**PROBLEM DESCRIPTION**
Keep to one stretch of the data below, the lines from the one with "show (if s.bus.ppu.atLineEnd" up to and including the one with "have h := s.apuTick_keeps.trans (ih _)", and return that stretch exactly.

Collected data entries
/-- What the ticks owed for a CPU step change and keep (60_exceptions R330, R331). -/
structure DevicesKeep (s t : State) (ppu apu : Nat) : Prop where
  ram : t.bus.ram = s.bus.ram
  mapper : t.bus.mapper = s.bus.mapper
  openBus : t.bus.openBus = s.bus.openBus
  log : t.bus.log = s.bus.log
  strobe : t.bus.strobe = s.bus.strobe
  dmaRequest : t.bus.dmaRequest = s.bus.dmaRequest
  deviceReads : t.bus.deviceReads = s.bus.deviceReads
  channels : t.bus.apu.channels = s.bus.apu.channels
  oam : t.bus.ppu.oam = s.bus.ppu.oam
  ppuTicks : t.bus.ppu.ticks = s.bus.ppu.ticks + ppu
  apuTicks : t.bus.apu.ticks = s.bus.apu.ticks + apu
  bounds : s.bus.ppu.inBounds s.params.region → t.bus.ppu.inBounds t.params.region
  cpu : t.cpu = { s.cpu with nmiPending := t.cpu.nmiPending, nmiPrev := t.cpu.nmiPrev }
  params : t.params = s.params
  stepCycles : t.stepCycles = s.stepCycles
  dotFrac : t.dotFrac = s.dotFrac

theorem DevicesKeep.trans {s t u : State} {m n j k : Nat} (h : DevicesKeep s t m n) (g : DevicesKeep t u j k) :
    DevicesKeep s u (m + j) (n + k) where
  ram := g.ram.trans h.ram
  mapper := g.mapper.trans h.mapper
  openBus := g.openBus.trans h.openBus
  log := g.log.trans h.log
  strobe := g.strobe.trans h.strobe
  dmaRequest := g.dmaRequest.trans h.dmaRequest
  deviceReads := g.deviceReads.trans h.deviceReads
  channels := g.channels.trans h.channels
  oam := g.oam.trans h.oam
  ppuTicks := by rw [g.ppuTicks, h.ppuTicks, Nat.add_assoc]
  apuTicks := by rw [g.apuTicks, h.apuTicks, Nat.add_assoc]
  bounds := g.bounds ∘ h.bounds
  cpu := by rw [g.cpu, h.cpu]
  params := g.params.trans h.params
  stepCycles := g.stepCycles.trans h.stepCycles
  dotFrac := g.dotFrac.trans h.dotFrac

theorem State.ppuTick_keeps (s : State) : DevicesKeep s s.ppuTick 1 0 := by
  have hm : s.ppuTick.bus.mapper = s.bus.mapper := by
    show (if s.bus.ppu.atLineEnd s.params.region then s.bus.mapper.scanlineTick else s.bus.mapper) = s.bus.mapper
    split <;> rfl
  have hk := s.bus.ppu.tick_keeps s.params.region
  exact ⟨rfl, hm, rfl, rfl, rfl, rfl, rfl, rfl, hk.2.1, hk.1, rfl, hk.2.2.2.2.2, rfl, rfl, rfl, rfl⟩

theorem State.apuTick_keeps (s : State) : DevicesKeep s s.apuTick 0 1 :=
  ⟨rfl, rfl, rfl, rfl, rfl, rfl, rfl, rfl, rfl, rfl, rfl, id, rfl, rfl, rfl, rfl⟩

theorem DevicesKeep.refl (s : State) : DevicesKeep s s 0 0 :=
  ⟨rfl, rfl, rfl, rfl, rfl, rfl, rfl, rfl, rfl, rfl, rfl, id, rfl, rfl, rfl, rfl⟩

theorem repeatTick_ppu (n : Nat) (s : State) : DevicesKeep s (repeatTick State.ppuTick n s) n 0 := by
  induction n generalizing s with
  | zero => exact .refl s
  | succ n ih =>
    have h := s.ppuTick_keeps.trans (ih _)
    rw [Nat.add_comm 1 n] at h
    exact h

theorem repeatTick_apu (n : Nat) (s : State) : DevicesKeep s (repeatTick State.apuTick n s) 0 n := by
  induction n generalizing s with
  | zero => exact .refl s
  | succ n ih =>
    have h := s.apuTick_keeps.trans (ih _)
    rw [Nat.add_comm 1 n] at h
    exact h

theorem State.runDevices_keeps (s : State) :
    DevicesKeep { s with dotFrac := nextDotFrac s.params.region s.dotFrac s.stepCycles } s.runDevices
      (ppuTicks s.params.region s.dotFrac s.stepCycles) s.stepCycles := by
  have h := (repeatTick_ppu (ppuTicks s.params.region s.dotFrac s.stepCycles)
    { s with dotFrac := nextDotFrac s.params.region s.dotFrac s.stepCycles }).trans (repeatTick_apu s.stepCycles _)
  rw [Nat.add_zero, Nat.zero_add] at h
  exact h

theorem nextDotFrac_lt {region : Region} {f : Nat} (n : Nat) (h : f < 5) : nextDotFrac region f n < 5 := by
  cases region with
  | ntsc => exact h
  | pal => exact Nat.mod_lt _ (by decide)

/-! ### One step -/

/-- A completed step is a completed CPU step from a PPU position in its bounds, then the ticks owed for it. -/
theorem step_next_iff {s t : State} :
    step s = .next t ↔ s.bus.ppu.inBounds s.params.region ∧ ∃ u, cpuStep s = .next u ∧ t = u.runDevices := by
  unfold step
  constructor
  · intro h
    split at h
    · rename_i hb
      split at h
      · cases h
        exact ⟨hb, _, by assumption, rfl⟩
      · cases h
      · cases h
    · cases h
  · rintro ⟨hb, u, hu, rfl⟩
    rw [if_pos hb, hu]

end Sys2Proof.Machine
end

**REPLY TO THE EXERCISE**
    show (if s.bus.ppu.atLineEnd s.params.region then s.bus.mapper.scanlineTick else s.bus.mapper) = s.bus.mapper
    split <;> rfl
  have hk := s.bus.ppu.tick_keeps s.params.region
  exact ⟨rfl, hm, rfl, rfl, rfl, rfl, rfl, rfl, hk.2.1, hk.1, rfl, hk.2.2.2.2.2, rfl, rfl, rfl, rfl⟩

theorem State.apuTick_keeps (s : State) : DevicesKeep s s.apuTick 0 1 :=
  ⟨rfl, rfl, rfl, rfl, rfl, rfl, rfl, rfl, rfl, rfl, rfl, id, rfl, rfl, rfl, rfl⟩

theorem DevicesKeep.refl (s : State) : DevicesKeep s s 0 0 :=
  ⟨rfl, rfl, rfl, rfl, rfl, rfl, rfl, rfl, rfl, rfl, rfl, id, rfl, rfl, rfl, rfl⟩

theorem repeatTick_ppu (n : Nat) (s : State) : DevicesKeep s (repeatTick State.ppuTick n s) n 0 := by
  induction n generalizing s with
  | zero => exact .refl s
  | succ n ih =>
    have h := s.ppuTick_keeps.trans (ih _)
    rw [Nat.add_comm 1 n] at h
    exact h

theorem repeatTick_apu (n : Nat) (s : State) : DevicesKeep s (repeatTick State.apuTick n s) 0 n := by
  induction n generalizing s with
  | zero => exact .refl s
  | succ n ih =>
    have h := s.apuTick_keeps.trans (ih _)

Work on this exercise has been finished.